All the week's big funding news, now in one place.

Vjeran Pavic

It was another big week for big deals. Here’s a roundup of the latest funding headlines, brought to you by Re/code:

  • Square closed a $150 million investment round (which Re/code reported on in August) led by the Government of Singapore Investment Corporation, valuing the payments and e-commerce company at $6 billion.
  • The Swedish company behind Truecaller, a calling app that uses an advanced caller ID and contact system, raised $60 million in a round led by investment firms Kleiner Perkins and Atomico. The app has 85 million users, and is available to download for free on Apple and Android smartphones.
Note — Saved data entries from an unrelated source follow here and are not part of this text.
/-- For a command whose region exists, is its tenant's (or is reached by the management context over the Ranup Link), and holds its
lines, whatever lines prove unreadable. A LEDGER_READ without a grant marks the unreadable ones as poisoned and completes with the
named lines; of one line of a region that is not PUBLISHED that is its header, its bytes and the region version, LOST_UPDATE where
the line was lost, POISON and zero bytes where it is poisoned, and LOST clears. A LEDGER_READ that asks for a grant is marked as
executed and waits at the end of the requests, which are then served, or completes with BUSY_RETRY where 64 requests wait on one of
its lines already. A LEDGER_WRITE that has not been committed before writes its lines in ascending order: a line that its source
holds M at that version is committed, which adds one to the versions of the line and of the region, and another is discarded with
LOST_UPDATE. A LEDGER_RELEASE ends the source's grants on its lines. A LEDGER_PUBLISH of as many bytes as the region holds writes, at
the region's version, the other copy and makes it current; at another version it is counted as a conflict and answers the version.
A command that was committed before is answered DUP; one that fails R408, or whose region is of the other kind, completes with the
status of its refusal. -/
def Obligations.LedgerCommands : Prop :=
  ∀ (s : State) (c : Command) (r first count : Nat), isLive s c = true →
    (∀ g : LedRegion, regionOf s r = some g → g.tenant = c.tenant ∨ (c.viaLink = true ∧ c.mgmt = true) →
      (∀ (grant : Nat) (bad : List Nat) (s0 : State), c.desc.body = .ledgerRead grant r count first → first + count ≤ g.size →
        grant = 0 ∨ g.published = false →
        s0 = poisonLines s r (bad.filter fun i => decide (first ≤ i) && decide (i < first + count)) →
        (grant = 0 → exec (.ledgerRead c bad) s = .next (completeRead s0 c r first count false)) ∧
        (grant ≠ 0 → (∀ k < count, waitersOn s r (first + k) < 64) →
          exec (.ledgerRead c bad) s = .next (serveLedger { modLive s0 (cmdKey c) (fun l => { l with executed := true }) with
            ledger := { s0.ledger with waits := s0.ledger.waits ++ [⟨c, r, first, count, grant⟩] } })) ∧
        (grant ≠ 0 → (∃ k < count, 64 ≤ waitersOn s r (first + k)) →
          exec (.ledgerRead c bad) s = .next (complete s c { status := .busyRetry }))) ∧
      (∀ l : LedLine, l = lineOf g first → g.published = false → completeRead s c r first 1 false =
        complete (modLine (touchLine s r first) r first fun l => { l with lost := false }) c
          { status := if l.poison then .poison else if l.lost then .lostUpdate else .ok
            data := lineHeader l.version l.lost (l.holder.any fun h => h.1 != c.src) 0 l.poison false ++
              (if l.poison then le 64 0 else lineBytes l)
            value := g.version }) ∧
      (∀ keep : Nat, c.desc.body = .ledgerWrite keep r count first → first + count ≤ g.size → g.published = false →
        ((∀ k < count, (lineOf g (first + k)).lastCommit ≠ some (cmdKey c)) → exec (.ledgerWrite c) s =
          .next (serveLedger (complete (writeLines s c r keep first count).1 c
            { status := if (writeLines s c r keep first count).2.2 then .lostUpdate else .ok
              data := (writeLines s c r keep first count).2.1 }))) ∧
        ((∃ k < count, (lineOf g (first + k)).lastCommit = some (cmdKey c)) →
          exec (.ledgerWrite c) s = .next (ledgerDup s c))) ∧
      (∀ (i keep version : Nat) (bytes : List Byte) (w : State × List Byte × Bool), w = writeLine s c r i keep version bytes →
        ((lineOf g i).holder = some (c.src, version) → w.2.2 = false ∧ ∃ g' : LedRegion, regionOf w.1 r = some g' ∧
          g'.version = g.version + 1 ∧ (lineOf g' i).content = bytes ∧ (lineOf g' i).version = (lineOf g i).version + 1 ∧
          (lineOf g' i).poison = false) ∧
        ((lineOf g i).holder ≠ some (c.src, version) → w.2.2 = true ∧ w.1 = s)) ∧
      (c.desc.body = .ledgerRelease r count first → first + count ≤ g.size → g.published = false →
        exec (.ledgerRelease c) s = .next (serveLedger (complete
          (foldState (fun s k => dropGrant s r (first + k) c.src) s (List.range count)) c { status := .ok }))) ∧
      (∀ expect : Nat, c.desc.body = .ledgerPublish r expect → g.published = true → c.payload.length = g.size * 64 →
        (g.lastPub ≠ some (cmdKey c) → expect = g.version → exec (.ledgerPublish c) s = .next (complete (modRegion s r fun g =>
          { g with copies := tabSet g.copies (1 - g.current) c.payload, current := 1 - g.current, version := g.version + 1,
                   pubPoison := [], lastPub := some (cmdKey c) }) c { status := .ok, value := g.version + 1 })) ∧
        (g.lastPub ≠ some (cmdKey c) → expect ≠ g.version → exec (.ledgerPublish c) s =
          .next (complete { s with ledger := { s.ledger with conflicts := s.ledger.conflicts + 1 } } c
            { status := .conflict, value := g.version })) ∧
        (g.lastPub = some (cmdKey c) → exec (.ledgerPublish c) s = .next (ledgerDup s c)))) ∧
    (∀ (st : Status) (bad : List Nat),
      (∀ grant : Nat, c.desc.body = .ledgerRead grant r count first →
        ledgerRefusal s c r first count (fun g => grant == 0 || !g.published) = some st →
        exec (.ledgerRead c bad) s = .next (complete s c { status := st })) ∧
      (∀ keep : Nat, c.desc.body = .ledgerWrite keep r count first →
        ledgerRefusal s c r first count (fun g => !g.published) = some st →
        exec (.ledgerWrite c) s = .next (complete s c { status := st })) ∧
      (c.desc.body = .ledgerRelease r count first → ledgerRefusal s c r first count (fun g => !g.published) = some st →
        exec (.ledgerRelease c) s = .next (complete s c { status := st })) ∧
      (∀ expect : Nat, c.desc.body = .ledgerPublish r expect →
        ledgerRefusal s c r 0 0 (fun g => g.published && c.payload.length == g.size * 64) = some st →
        exec (.ledgerPublish c) s = .next (complete s c { status := st })))

/-- An answer that no outstanding recall of its source matches is counted as repeated. In a node that is not fenced a matching
answer ends its recall, and the 64 bytes of an M holder at the recall's version are committed first; a recall unanswered for
2,000 ticks, and LDG_DECLARE_DEAD of an endpoint number, declare the holder dead. While the node is fenced none of these changes a
grant. LREG_CREATE of an absent region of 1 to 4,096 lines for which a place is free creates it with no content;
LREG_DELETE takes the region away. -/
def Obligations.LedgerRecalls : Prop :=
  ∀ s : State, s.running = true →
    (∀ (src : Endpoint) (id : Nat) (data : List Byte), (∀ x ∈ s.ledger.recalls, x.reqId = id → x.holder ≠ src) →
      exec (.recallAnswer src id data) s = .next { s with ledger := { s.ledger with repeats := s.ledger.repeats + 1 } }) ∧
    (∀ (x : Recall) (data : List Byte), s.ledger.recalls.find? (fun y => y.reqId == x.reqId && y.holder == x.holder) = some x →
      (s.fault.fenced = true → exec (.recallAnswer x.holder x.reqId data) s = .next s) ∧
      (s.fault.fenced = false → exec (.recallAnswer x.holder x.reqId data) s = .next (serveLedger (endRecall
        (if (regionOf s x.region).any (fun g => (lineOf g x.line).holder == some (x.holder, x.version)) && data.length == 64 then
          commitLine s x.region x.line data none else s) x)))) ∧
    (∀ x : Recall, s.ledger.recalls.find? (fun y => y.reqId == x.reqId) = some x → x.since + 2000 ≤ now s →
      exec (.recallTimeout x.reqId) s = .next (if s.fault.fenced then s else holderDead s x.holder)) ∧
    (∀ e : Endpoint, Reaches s 0x3011C → endpointOf (fld s 0x30118 15 0) = some e →
      exec .ldgDeclareDead s = .next (if s.fault.fenced then s else holderDead s e)) ∧
    (∀ r n base : Nat, Reaches s 0x30128 → r = fld s 0x30120 15 0 → n = fld s 0x30124 12 0 → regionOf s r = none → 0 < n →
      n ≤ 4096 → base = fitLines ((1 + fld s 0x30124 13 13) * n) (usedLines s) 0 →
      base + (1 + fld s 0x30124 13 13) * n ≤ fld s 0x30100 24 0 → Gives .lregCreate s fun t =>
        regionOf t r = some { published := fld s 0x30124 13 13 == 1, tenant := fld s 0x30124 25 14, size := n, base := base } ∧
        (∀ k : Nat, k ≠ r → regionOf t k = regionOf s k) ∧ { t with ledger := s.ledger } = s) ∧
    (∀ r : Nat, Reaches s 0x30128 → r = fld s 0x30120 15 0 → Gives .lregDelete s fun t =>
      regionOf t r = none ∧ (∀ k : Nat, k ≠ r → regionOf t k = regionOf s k))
  • The Chinese e-commerce giant Alibaba invested $50 million in Peel, which makes a TV remote app for smartphones and tablets. Peel’s CEO said Alibaba was particularly impressed with the app’s install base of 96 million users.
  • The bitcoin wallet and analysis company Blockchain raised approximately $30 million in a funding round (NYT) led by Lightspeed Venture Partners and Wicklow Capital.
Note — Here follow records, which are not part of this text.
-- ==== Sys2Proof/Laws/Table.lean ====
section
/-!
SUPPORT. Laws/Table.lean: the laws of the byte memory, the tables and the byte strings: a write keeps the canonical form, a
read after a write, and numbers through bytes and back.
-/

namespace Sys2Proof.Machine

set_option Elab.async false

/-- The canonical form, as rising addresses and no default byte. -/
theorem memWf_iff (d : Byte) (m : Mem) :
    memWf d m = true ↔ m.Pairwise (fun x y => x.1 < y.1) ∧ ∀ x ∈ m, x.2 ≠ d := by
  induction m with
  | nil => simp [memWf]
  | cons c m ih =>
    obtain ⟨i, b⟩ := c
    cases m with
    | nil => simp [memWf]
    | cons e m =>
      obtain ⟨j, b'⟩ := e
      simp only [memWf, Bool.and_eq_true, decide_eq_true_eq, ih]
      constructor
      · rintro ⟨⟨hb, hij⟩, hp, hn⟩
        refine ⟨List.pairwise_cons.2 ⟨?_, hp⟩, ?_⟩
        · intro x hx
          rcases List.mem_cons.1 hx with rfl | hx
          · exact hij
          · exact hij.trans ((List.pairwise_cons.1 hp).1 x hx)
        · intro x hx
          rcases List.mem_cons.1 hx with rfl | hx
          · exact hb
          · exact hn x hx
      · rintro ⟨hp, hn⟩
        have h := List.pairwise_cons.1 hp
        exact ⟨⟨hn (i, b) (by simp), h.1 (j, b') (by simp)⟩, h.2, fun x hx => hn x (List.mem_cons_of_mem _ hx)⟩

/-- Every address that a write leaves listed was listed, or is the written one. -/
theorem mem_memWrite (d : Byte) (m : Mem) (a : Nat) (b : Byte) (x : Host.Cell) (h : x ∈ memWrite d m a b) :
    x ∈ m ∨ (x = (a, b) ∧ b ≠ d) := by
  induction m with
  | nil =>
    unfold memWrite at h
    split at h
    · simp at h
    · simp only [List.mem_singleton] at h; exact .inr ⟨h, ‹_›⟩
  | cons c m ih =>
    obtain ⟨i, e⟩ := c
    unfold memWrite at h
    split at h
    · split at h
      · exact .inl h
      · rcases List.mem_cons.1 h with rfl | h
        · exact .inr ⟨rfl, ‹_›⟩
        · exact .inl h
    · split at h
      · split at h
        · exact .inl (List.mem_cons_of_mem _ h)
        · rcases List.mem_cons.1 h with rfl | h
          · exact .inr ⟨rfl, ‹_›⟩
          · exact .inl (List.mem_cons_of_mem _ h)
      · rcases List.mem_cons.1 h with rfl | h
        · exact .inl (by simp)
        · rcases ih h with h | h
          · exact .inl (List.mem_cons_of_mem _ h)
          · exact .inr h

/-- A write keeps the canonical form. -/
theorem memWrite_wf {d : Byte} {m : Mem} (a : Nat) (b : Byte) (h : memWf d m = true) : memWf d (memWrite d m a b) = true := by
  rw [memWf_iff] at h ⊢
  refine ⟨?_, fun x hx => ?_⟩
  · induction m with
    | nil => unfold memWrite; split <;> simp
    | cons c m ih =>
      obtain ⟨i, e⟩ := c
      have hp := List.pairwise_cons.1 h.1
      unfold memWrite
      split
      · split
        · exact h.1
        · refine List.pairwise_cons.2 ⟨fun x hx => ?_, h.1⟩
          rcases List.mem_cons.1 hx with rfl | hx
          · assumption
          · have h1 := hp.1 x hx
            simp only at h1 ⊢; omega
      · split
        · split
          · exact hp.2
          · refine List.pairwise_cons.2 ⟨fun x hx => ?_, hp.2⟩
            have h1 := hp.1 x hx
            simp only at h1 ⊢; omega
        · refine List.pairwise_cons.2 ⟨fun x hx => ?_, ih ⟨hp.2, fun x hx => h.2 x (by simp [hx])⟩⟩
          rcases mem_memWrite d m a b x hx with hx | ⟨rfl, _⟩
          · exact hp.1 x hx
          · simp only; omega
  · rcases mem_memWrite d m a b x hx with hx | ⟨rfl, hb⟩
    · exact h.2 x hx
    · exact hb

theorem memWriteN_wf {d : Byte} (bs : List Byte) : ∀ {m : Mem} (a : Nat), memWf d m = true → memWf d (memWriteN d m a bs) = true := by
  induction bs with
  | nil => exact fun _ h => h
  | cons b bs ih => exact fun a h => ih (a + 1) (memWrite_wf a b h)

theorem memClear_wf {d : Byte} {m : Mem} (a n : Nat) (h : memWf d m = true) : memWf d (memClear m a n) = true := by
  rw [memWf_iff] at h ⊢
  exact ⟨h.1.filter _, fun x hx => h.2 x (List.mem_of_mem_filter hx)⟩

/-- Writing a whole image keeps the canonical form. -/
theorem memImage_wf {d : Byte} {b : Nat} (img : Mem) : ∀ {m : Mem}, memWf d m = true →
    memWf d (foldState (fun m c => memWrite d m (b + c.1) c.2) m img) = true := by
  induction img with
  | nil => exact fun h => h
  | cons c img ih => exact fun h => ih (memWrite_wf _ _ h)

/-- An address below every listed one reads the default. -/
theorem memRead_below {d : Byte} {m : Mem} {a : Nat} (h : ∀ x ∈ m, a < x.1) : memRead d m a = d := by
  induction m with
  | nil => rfl
  | cons c m ih =>
    obtain ⟨i, b⟩ := c
    have h1 : a < i := h (i, b) (by simp)
    rw [memRead, if_neg (by omega)]
    exact ih fun x hx => h x (by simp [hx])

/-- A read after a write of a canonical memory: the byte written, and every other byte as before. -/
theorem memRead_memWrite {d : Byte} {m : Mem} (a : Nat) (b : Byte) (k : Nat) (h : memWf d m = true) :
    memRead d (memWrite d m a b) k = if k = a then b else memRead d m k := by
  rw [memWf_iff] at h
  induction m with
  | nil =>
    unfold memWrite
    by_cases hk : k = a
    · subst hk; split <;> simp_all [memRead]
    · split <;> simp_all [memRead, Ne.symm hk]
  | cons c m ih =>
    obtain ⟨i, e⟩ := c
    have hp := List.pairwise_cons.1 h.1
    have low : memRead d m i = d := memRead_below hp.1
    have ih := ih ⟨hp.2, fun x hx => h.2 x (by simp [hx])⟩
    unfold memWrite
    split
    · have hb : memRead d ((i, e) :: m) a = d := by
        refine memRead_below fun x hx => ?_
        rcases List.mem_cons.1 hx with rfl | hx
        · assumption
        · have := hp.1 x hx; simp only at this; omega
      split
      · split
        · subst_vars; exact hb
        · rfl
      · rw [memRead]; by_cases hk : k = a
        · subst hk; simp
        · rw [if_neg (Ne.symm hk), if_neg hk]
    · split
      · have hai : a = i := ‹_›
        subst hai
        split
        · by_cases hk : k = a
          · subst hk; rw [if_pos rfl, low]; exact (‹b = d›).symm
          · rw [if_neg hk, memRead, if_neg (Ne.symm hk)]
        · by_cases hk : k = a
          · subst hk; simp [memRead]
          · rw [if_neg hk, memRead, memRead, if_neg (Ne.symm hk), if_neg (Ne.symm hk)]
      · by_cases hki : i = k
        · subst hki
          rw [memRead, if_pos rfl, memRead, if_pos rfl, if_neg (by omega)]
        · rw [memRead, if_neg hki, ih, memRead, if_neg hki]

/-- A listed entry of a table after a write. -/
theorem tabGet_tabSet {β : Type} (t : Tab β) (k : Nat) (v : β) (j : Nat) :
    tabGet (tabSet t k v) j = if j = k then some v else tabGet t j := by
  induction t with
  | nil => by_cases hj : j = k
           · subst hj; simp [tabSet, tabGet]
           · simp [tabSet, tabGet, hj, Ne.symm hj]
  | cons c t ih =>
    obtain ⟨i, w⟩ := c
    unfold tabSet
    split
    · by_cases hj : j = k
      · subst hj; simp [tabGet]
      · rw [tabGet, if_neg (Ne.symm hj), if_neg hj]
    · split
      · subst_vars
        by_cases hj : j = i
        · subst hj; simp [tabGet]
        · rw [if_neg hj, tabGet, tabGet, if_neg (Ne.symm hj), if_neg (Ne.symm hj)]
      · by_cases hj : i = j
        · subst hj; rw [tabGet, if_pos rfl, if_neg (Ne.symm ‹_›), tabGet, if_pos rfl]
        · rw [tabGet, if_neg hj, ih, tabGet, if_neg hj]

/-- `n` bytes of a number are `n` long. -/
@[simp] theorem le_length (n x : Nat) : (le n x).length = n := by
  induction n generalizing x with
  | zero => rfl
  | succ n ih => simp [le, ih]

/-- A number through its bytes and back. -/
theorem ofLe_le (n x : Nat) : ofLe (le n x) = x % 256 ^ n := by
  induction n generalizing x with
  | zero => simp [le, ofLe, Nat.mod_one]
  | succ n ih =>
    have h : x % 256 ^ (n + 1) = x % 256 + 256 * (x / 256 % 256 ^ n) := by
      rw [Nat.pow_succ, Nat.mul_comm, Nat.mod_mul]
    simp [le, ofLe, ih, BitVec.toNat_ofNat, h]

/-- The bytes that stand after a prefix. -/
theorem slice_append (a b c : List Byte) : slice (a ++ b ++ c) a.length b.length = b := by
  refine List.ext_getElem (by simp [slice]) fun i h1 h2 => ?_
  simp only [slice, List.getElem_map, List.getElem_range, List.append_assoc]
  rw [List.getD_eq_getElem?_getD, List.getElem?_append_right (Nat.le_add_right _ _), Nat.add_sub_cancel_left,
    List.getElem?_append_left h2, List.getElem?_eq_getElem h2]
  rfl

/-- A little-endian field that was laid out after a prefix. -/
theorem fieldLe_append (a c : List Byte) (n x : Nat) : fieldLe (a ++ le n x ++ c) a.length n = x % 256 ^ n := by
  rw [fieldLe, show slice (a ++ le n x ++ c) a.length n = le n x by
    have := slice_append a (le n x) c
    rwa [le_length] at this, ofLe_le]

/-- A string brought to `n` bytes has `n`. -/
@[simp] theorem padTo_length (n : Nat) (bs : List Byte) : (padTo n bs).length = n := by simp [padTo]; omega

end Sys2Proof.Machine
end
  • Segment.io, a customer analytics company that came out of Y Combinator, raised $15 million in a Series A funding round (Dow Jones) led by Accel Partners, with participation from Kleiner Perkins. The company has more than 4,000 customers and plans to double the size of its team over the next year.
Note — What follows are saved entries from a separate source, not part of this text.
-- ==== Sys2Proof/Laws/KeptCellar.lean ====
section
/-!
SUPPORT. Laws/KeptCellar.lean: what each operation of Machine/Cellar.lean keeps (Laws/Kept.lean).
-/

namespace Sys2Proof.Machine

set_option Elab.async false
set_option linter.unreachableTactic false
set_option linter.unusedTactic false

theorem newFrame_kept {al : Allow} {orig s fin : State} {order : List (Nat × Nat)} {state : FrameState} {refs lpn : Nat}
    (kept : Kept al orig s) (e : newFrame s order state refs = some (lpn, fin)) : Kept al orig fin := by
  obtain ⟨⟨n, l, s1⟩, e1, e2⟩ := Option.map_eq_some_iff.1 e
  cases e2
  exact setFrame_kept (takeSlot_kept kept e1)
theorem takeReserve_kept {al : Allow} {orig s fin : State} {q : SeqId} {t : Nat} (kept : Kept al orig s)
    (e : takeReserve s q t = some fin) : Kept al orig fin := by
  unfold takeReserve at e
  split at e
  · cases e
  · obtain ⟨⟨n, s1⟩, e1, e2⟩ := Option.map_eq_some_iff.1 e
    cases e2
    exact setSeq_kept (newFrame_kept kept e1)
theorem takeReserves_kept {al : Allow} {orig : State} {q : SeqId} {ts : List Nat} :
    ∀ {s fin : State}, Kept al orig s → takeReserves q ts s = some fin → Kept al orig fin := by
  induction ts with
  | nil => intro s fin kept e; cases e; exact kept
  | cons t ts ih =>
    intro s fin kept e
    obtain ⟨s1, e1, e2⟩ := Option.bind_eq_some_iff.1 e
    exact ih (takeReserve_kept kept e1) e2
theorem modPort_kept {al : Allow} {orig s : State} {p : Nat} {f : CellarPort → CellarPort}  (kept : Kept al orig s) : Kept al orig (modPort s p f) := by
  dsimp -iota only [modPort]
  with_reducible repeat' first
      | assumption | refine Kept.put_mem ?_ | refine Kept.upd ?_

theorem noteStale_kept {al : Allow} {orig s : State} {cart : Nat}  (kept : Kept al orig s) : Kept al orig (noteStale s cart) := by
  dsimp -iota only [noteStale]
  with_reducible repeat' first
      | assumption | (intro _) | refine Kept.put_mem ?_ | refine Kept.upd ?_

theorem startIo_kept {al : Allow} {orig s : State} {port : Nat} {why : IoWhy}  (kept : Kept al orig s) : Kept al orig (startIo s port why) := by
  dsimp -iota only [startIo]
  with_reducible repeat' first
      | assumption | refine Kept.put_mem ?_ | refine Kept.upd ?_

theorem deallocate_kept {al : Allow} {orig s : State} {p : Nat}  (kept : Kept al orig s) : Kept al orig (deallocate s p) := by
  dsimp -iota only [deallocate]
  with_reducible repeat' first
      | assumption | apply startIo_kept | split | refine Kept.upd ?_

theorem dropIo_kept {al : Allow} {orig s : State} {p : IoWhy → Bool}  (kept : Kept al orig s) : Kept al orig (dropIo s p) := by
  dsimp -iota only [dropIo]
  with_reducible repeat' first
      | assumption | (intro _) | refine Kept.put_mem ?_ | refine Kept.upd ?_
  • Thync, a startup developing a wearable that promises to adjust mood by sending ultrasonic or fine electric currents through the brain, said it has raised $13 million from Khosla Ventures, Sling Media co-founder Blake Krikorian and other undisclosed investors.
  • Product Hunt, a social network for entrepreneurs and tech obsessives, raised $6.1 million in a Series A funding round (WSJ) led by Andreessen Horowitz, with participation from Reddit co-founder Alexis Ohanian. Re/code previously reported on Product Hunt’s $1 million seed round in August.
  • San Francisco-based digital art collection service Depict raised $1.6 million from investors including Raptor Ventures’ Jim Pallotta and 3M New Ventures’ Thomas Andrae.
  • The Internet video company JunkArmy (makers of the “FailArmy” YouTube channel) raised $1.2 million from investors, including Bertelsmann Digital Media and Mandalay Entertainment CEO Peter Guber.